In 2020, in an attempt at damage control, the premiers of NSW, Victoria and Queensland launched a review of the testing regime, calling for aspects of its operations to be tweaked. The review made several limited suggestions, such as moving the test until later in the school year, but advocated the retention of NAPLAN.

The federal Liberal-National government has reiterated its determination to maintain the 12-year-old regime. Federal Education Minister Alan Tudge declared recently: “We must protect NAPLAN, and not give in to those who call for less accountability and less information for teachers and parents.”

Likewise, the Queensland state Labor government’s Education Minister Grace Grace said teachers had to continue to implement NAPLAN, insisting that some form of standardised testing was required, even though “we know from parents and teachers there are shortcomings with how NAPLAN currently operates.”

Last October, Queensland teachers voted overwhelmingly to ban NAPLAN in all its forms. More than 94 percent of the more than 8,000 members who participated in the Queensland Teachers Union’s (QTU) ballot voted for the outright ban.

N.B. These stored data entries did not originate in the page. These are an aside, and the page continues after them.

/-- Opcodes 0xA0 to 0xAF: row Ax of the matrix of R100. -/
def rowA : List Cell :=
  [imm .ldy, izx (src .lda), imm .ldx, izx .lax, zp (src .ldy), zp (src .lda), zp (src .ldx), zp .lax,
   imp .tay, imm .lda, imp .tax, un 0xAB, abs (src .ldy), abs (src .lda), abs (src .ldx), abs .lax]

/-- Opcodes 0xB0 to 0xBF: row Bx of the matrix of R100. -/
def rowB : List Cell :=
  [byte .bcs, izy (src .lda), un 0xB2, izy .lax, zpx (src .ldy), zpx (src .lda), zpy (src .ldx),
   zpy .lax, imp .clv, aby (src .lda), imp .tsx, un 0xBB, abx (src .ldy), abx (src .lda),
   aby (src .ldx), aby .lax]

/-- Opcodes 0xC0 to 0xCF: row Cx of the matrix of R100. -/
def rowC : List Cell :=
  [imm .cpy, izx (src .cmp), imm (nopu 0xC2), izx .dcp, zp (src .cpy), zp (src .cmp), zp .dec, zp .dcp,
   imp .iny, imm .cmp, imp .dex, un 0xCB, abs (src .cpy), abs (src .cmp), abs .dec, abs .dcp]

/-- Opcodes 0xD0 to 0xDF: row Dx of the matrix of R100. -/
def rowD : List Cell :=
  [byte .bne, izy (src .cmp), un 0xD2, izy .dcp, zpx (src (nopu 0xD4)), zpx (src .cmp), zpx .dec,
   zpx .dcp, imp .cld, aby (src .cmp), nopImp 0xDA, aby .dcp, abx (src (nopu 0xDC)), abx (src .cmp),
   abx .dec, abx .dcp]

/-- Opcodes 0xE0 to 0xEF: row Ex of the matrix of R100. -/
def rowE : List Cell :=
  [imm .cpx, izx (src .sbc), imm (nopu 0xE2), izx .isc, zp (src .cpx), zp (src .sbc), zp .inc, zp .isc,
   imp .inx, imm .sbc, imp .nop, byte .sbcu, abs (src .cpx), abs (src .sbc), abs .inc, abs .isc]

/-- Opcodes 0xF0 to 0xFF: row Fx of the matrix of R100. -/
def rowF : List Cell :=
  [byte .beq, izy (src .sbc), un 0xF2, izy .isc, zpx (src (nopu 0xF4)), zpx (src .sbc), zpx .inc,
   zpx .isc, imp .sed, aby (src .sbc), nopImp 0xFA, aby .isc, abx (src (nopu 0xFC)), abx (src .sbc),
   abx .inc, abx .isc]

end OpMap

open OpMap in
/-- The 16 by 16 matrix of R100, one list a row. -/
def opcodeRows : List (List Cell) :=
  [row0, row1, row2, row3, row4, row5, row6, row7, row8, row9, rowA, rowB, rowC, rowD, rowE, rowF]

/-- The instruction that the opcode byte and its operand bytes stand for: a table lookup on the whole
first byte (R80, R83). -/
def instrOf (opc b1 b2 : Byte) : Instr :=
  (opcodeRows.getD (opc.toNat / 16) []).getD (opc.toNat % 16) (OpMap.un opc) b1 b2

/-- The operand form of an instruction. A byte without entry has none; it stands here under IMP, the
form of no operand bytes, since only its opcode is ever read (R82). -/
def Instr.mode : Instr → Mode
  | .lda o | .ldx o | .ldy o => o.mode
  | .adc o | .sbc o | .and o | .ora o | .eor o | .cmp o | .cpx o | .cpy o => o.mode
  | .sta f | .stx f | .sty f | .bit f | .inc f | .dec f => f.mode
  | .asl t | .lsr t | .rol t | .ror t => t.mode
  | .lax f | .sax f | .slo f | .rla f | .sre f | .rra f | .dcp f | .isc f => f.mode
  | .jmp _ | .jsr _ => .abs
  | .jmpInd _ => .ind
  | .bpl _ | .bmi _ | .bvc _ | .bvs _ | .bcc _ | .bcs _ | .bne _ | .beq _ => .rel
  | .nopu _ o => o.mode
  | .sbcu _ => .imm
  | .tax | .tay | .txa | .tya | .tsx | .txs | .pha | .php | .pla | .plp
  | .inx | .iny | .dex | .dey | .rts
  | .clc | .sec | .cli | .sei | .clv | .cld | .sed | .nop | .brk | .rti => .imp
  | .unassigned _ => .imp

/-- How many operand bytes a form has (R80: formats F1, F2, F3). -/
def Mode.operandCount : Mode → Nat
  | .imp | .acc => 0
  | .imm | .zp | .zpx | .zpy | .rel | .izx | .izy => 1
  | .abs | .abx | .aby | .ind => 2

/-- The length of an instruction in bytes (R80). -/
def Instr.length (i : Instr) : Nat := 1 + i.mode.operandCount

/-- How many operand bytes follow an opcode: the opcode alone decides (R80). -/
def operandCount (opc : Byte) : Nat := (instrOf opc 0 0).mode.operandCount

/-- Why bytes are not an instruction. (A byte without Opcode Table entry is the instruction
`unassigned`, which raises `DecodeError` when it is executed: R82, R301.) -/
inductive DecodeRefusal where
  /-- there is no byte at all -/
  | noBytes
  /-- the opcode's operand bytes are not all there -/
  | truncated (opc : Byte)
  deriving DecidableEq, Repr

/-- The instruction at the head of the bytes, and the bytes after it (R80, R82). -/
def decode : List Byte → Except DecodeRefusal (Instr × List Byte)
  | [] => .error .noBytes
  | opc :: rest =>
    match operandCount opc, rest with
    | 0, rest => .ok (instrOf opc 0 0, rest)
    | 1, b1 :: rest => .ok (instrOf opc b1 0, rest)
    | 2, b1 :: b2 :: rest => .ok (instrOf opc b1 b2, rest)
    | _, _ => .error (.truncated opc)

/-! ## Encoding -/

/-- The opcodes of one mnemonic in the memory forms: a row of an operand table of files 40_ to 46_. -/
structure FormCodes where
  zp : Option Byte := none
  zpx : Option Byte := none
  zpy : Option Byte := none
  abs : Option Byte := none
  abx : Option Byte := none
  aby : Option Byte := none
  izx : Option Byte := none
  izy : Option Byte := none
  deriving DecidableEq, Repr

/-- The opcode of a memory operand's form. -/
def FormCodes.pick (c : FormCodes) : MemForm → Option Byte
  | .zp _ => c.zp
  | .zpx _ => c.zpx
  | .zpy _ => c.zpy
  | .abs _ => c.abs
  | .abx _ => c.abx
  | .aby _ => c.aby
  | .izx _ => c.izx
  | .izy _ => c.izy

/-- The opcode of a read operand: the immediate form's, or the memory form's. -/
def Source.code (o : Source) (immCode : Byte) (c : FormCodes) : Option Byte :=
  match o with
  | .imm _ => some immCode
  | .mem f => c.pick f

/-- The opcode of a shift's operand. -/
def Target.code (t : Target) (accCode : Byte) (c : FormCodes) : Option Byte :=
  match t with
  | .acc => some accCode
  | .mem f => c.pick f

/-- The opcodes of `LDA` in memory forms (R120). -/
def ldaCodes : FormCodes :=
  { zp := some 0xA5, zpx := some 0xB5, abs := some 0xAD, abx := some 0xBD, aby := some 0xB9,
    izx := some 0xA1, izy := some 0xB1 }

/-- The opcodes of `LDX` in memory forms (R121). -/
def ldxCodes : FormCodes := { zp := some 0xA6, zpy := some 0xB6, abs := some 0xAE, aby := some 0xBE }

/-- The opcodes of `LDY` in memory forms (R122). -/
def ldyCodes : FormCodes := { zp := some 0xA4, zpx := some 0xB4, abs := some 0xAC, abx := some 0xBC }

/-- The opcodes of `STA` in memory forms (R123). -/
def staCodes : FormCodes :=
  { zp := some 0x85, zpx := some 0x95, abs := some 0x8D, abx := some 0x9D, aby := some 0x99,
    izx := some 0x81, izy := some 0x91 }

/-- The opcodes of `STX` in memory forms (R124). -/
def stxCodes : FormCodes := { zp := some 0x86, zpy := some 0x96, abs := some 0x8E }

/-- The opcodes of `STY` in memory forms (R125). -/
def styCodes : FormCodes := { zp := some 0x84, zpx := some 0x94, abs := some 0x8C }

/-- The opcodes of `ADC` in memory forms (R140). -/
def adcCodes : FormCodes :=
  { zp := some 0x65, zpx := some 0x75, abs := some 0x6D, abx := some 0x7D, aby := some 0x79,
    izx := some 0x61, izy := some 0x71 }

/-- The opcodes of `SBC` in memory forms (R141). -/
def sbcCodes : FormCodes :=
  { zp := some 0xE5, zpx := some 0xF5, abs := some 0xED, abx := some 0xFD, aby := some 0xF9,
    izx := some 0xE1, izy := some 0xF1 }

/-- The opcodes of `AND` in memory forms (R142). -/
def andCodes : FormCodes :=
  { zp := some 0x25, zpx := some 0x35, abs := some 0x2D, abx := some 0x3D, aby := some 0x39,
    izx := some 0x21, izy := some 0x31 }

/-- The opcodes of `ORA` in memory forms (R143). -/
def oraCodes : FormCodes :=
  { zp := some 0x05, zpx := some 0x15, abs := some 0x0D, abx := some 0x1D, aby := some 0x19,
    izx := some 0x01, izy := some 0x11 }

/-- The opcodes of `EOR` in memory forms (R144). -/
def eorCodes : FormCodes :=
  { zp := some 0x45, zpx := some 0x55, abs := some 0x4D, abx := some 0x5D, aby := some 0x59,
    izx := some 0x41, izy := some 0x51 }

/-- The opcodes of `CMP` in memory forms (R145). -/
def cmpCodes : FormCodes :=
  { zp := some 0xC5, zpx := some 0xD5, abs := some 0xCD, abx := some 0xDD, aby := some 0xD9,
    izx := some 0xC1, izy := some 0xD1 }

/-- The opcodes of `CPX` in memory forms (R146). -/
def cpxCodes : FormCodes := { zp := some 0xE4, abs := some 0xEC }

/-- The opcodes of `CPY` in memory forms (R147). -/
def cpyCodes : FormCodes := { zp := some 0xC4, abs := some 0xCC }

/-- The opcodes of `BIT` in memory forms (R148). -/
def bitCodes : FormCodes := { zp := some 0x24, abs := some 0x2C }

/-- The opcodes of `INC` in memory forms (R149). -/
def incCodes : FormCodes := { zp := some 0xE6, zpx := some 0xF6, abs := some 0xEE, abx := some 0xFE }

/-- The opcodes of `DEC` in memory forms (R150). -/
def decCodes : FormCodes := { zp := some 0xC6, zpx := some 0xD6, abs := some 0xCE, abx := some 0xDE }

/-- The opcodes of `ASL` in memory forms (R161). -/
def aslCodes : FormCodes := { zp := some 0x06, zpx := some 0x16, abs := some 0x0E, abx := some 0x1E }

/-- The opcodes of `LSR` in memory forms (R162). -/
def lsrCodes : FormCodes := { zp := some 0x46, zpx := some 0x56, abs := some 0x4E, abx := some 0x5E }

/-- The opcodes of `ROL` in memory forms (R163). -/
def rolCodes : FormCodes := { zp := some 0x26, zpx := some 0x36, abs := some 0x2E, abx := some 0x3E }

/-- The opcodes of `ROR` in memory forms (R164). -/
def rorCodes : FormCodes := { zp := some 0x66, zpx := some 0x76, abs := some 0x6E, abx := some 0x7E }

/-- The opcodes of `LAX` in memory forms (R200). -/
def laxCodes : FormCodes :=
  { zp := some 0xA7, zpy := some 0xB7, abs := some 0xAF, aby := some 0xBF, izx := some 0xA3,
    izy := some 0xB3 }

/-- The opcodes of `SAX` in memory forms (R201). -/
def saxCodes : FormCodes := { zp := some 0x87, zpy := some 0x97, abs := some 0x8F, izx := some 0x83 }

/-- The opcodes of `SLO` in memory forms (R202). -/
def sloCodes : FormCodes :=
  { zp := some 0x07, zpx := some 0x17, abs := some 0x0F, abx := some 0x1F, aby := some 0x1B,
    izx := some 0x03, izy := some 0x13 }

/-- The opcodes of `RLA` in memory forms (R203). -/
def rlaCodes : FormCodes :=
  { zp := some 0x27, zpx := some 0x37, abs := some 0x2F, abx := some 0x3F, aby := some 0x3B,
    izx := some 0x23, izy := some 0x33 }

/-- The opcodes of `SRE` in memory forms (R204). -/
def sreCodes : FormCodes :=
  { zp := some 0x47, zpx := some 0x57, abs := some 0x4F, abx := some 0x5F, aby := some 0x5B,
    izx := some 0x43, izy := some 0x53 }

/-- The opcodes of `RRA` in memory forms (R205). -/
def rraCodes : FormCodes :=
  { zp := some 0x67, zpx := some 0x77, abs := some 0x6F, abx := some 0x7F, aby := some 0x7B,
    izx := some 0x63, izy := some 0x73 }

/-- The opcodes of `DCP` in memory forms (R206). -/
def dcpCodes : FormCodes :=
  { zp := some 0xC7, zpx := some 0xD7, abs := some 0xCF, abx := some 0xDF, aby := some 0xDB,
    izx := some 0xC3, izy := some 0xD3 }

/-- The opcodes of `ISC` in memory forms (R207). -/
def iscCodes : FormCodes :=
  { zp := some 0xE7, zpx := some 0xF7, abs := some 0xEF, abx := some 0xFF, aby := some 0xFB,
    izx := some 0xE3, izy := some 0xF3 }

However, the QTU abandoned the ban after the Queensland Industrial Relations Commission declared it would be unlawful industrial action, ruling in favour of the state Labor government.

To placate teachers, the QTU then urged its members to withdraw their own children from NAPLAN. This is a limited, individualised form of protest that effectively allows NAPLAN to resume.

In similar manoeuvres, the AEU and the NSWTF have issued empty appeals to the federal government to abolish NAPLAN, citing surveys showing overwhelming opposition to the test by teachers, principals and education support staff.

An AEU survey of 12,000 public school staff conducted in 2020 found that 94 percent of teachers and 85 percent of school principals believed NAPLAN contributed to student anxiety; 85 percent of teachers and 75 percent of school principals did not believe NAPLAN improved student outcomes; and 78 percent of school principals and 66 percent of teachers believed NAPLAN increased teachers’ workloads. Large majorities also did not think that NAPLAN was effective in measuring or comparing school performances.

AEU federal president Correna Haythorpe said the union “again calls on the federal government to scrap NAPLAN and develop a new assessment framework based on sample testing in consultation with the teaching profession and its union.”

This is a recipe for once more establishing a “working party” partnership between the governments and the union leaders to continue a NAPLAN-style regime, perhaps in a slightly modified form.

Teachers and parents need to take the fight against NAPLAN out of the hands of the unions. NAPLAN cannot be tweaked or re-modelled. High-stakes testing and the pro-business agenda behind it must be rejected.

The Committee for Public Education calls for the formation of rank-and-file committees of school staff, parents and students, totally independent of the trade unions, for the widest discussion and action to be developed.

The fight for the right of all students to free, first-class public education requires a political struggle against the Labor and Liberal-National governments alike, which are determined to degrade public education to a second-rate system for those children whose parents cannot afford private schooling.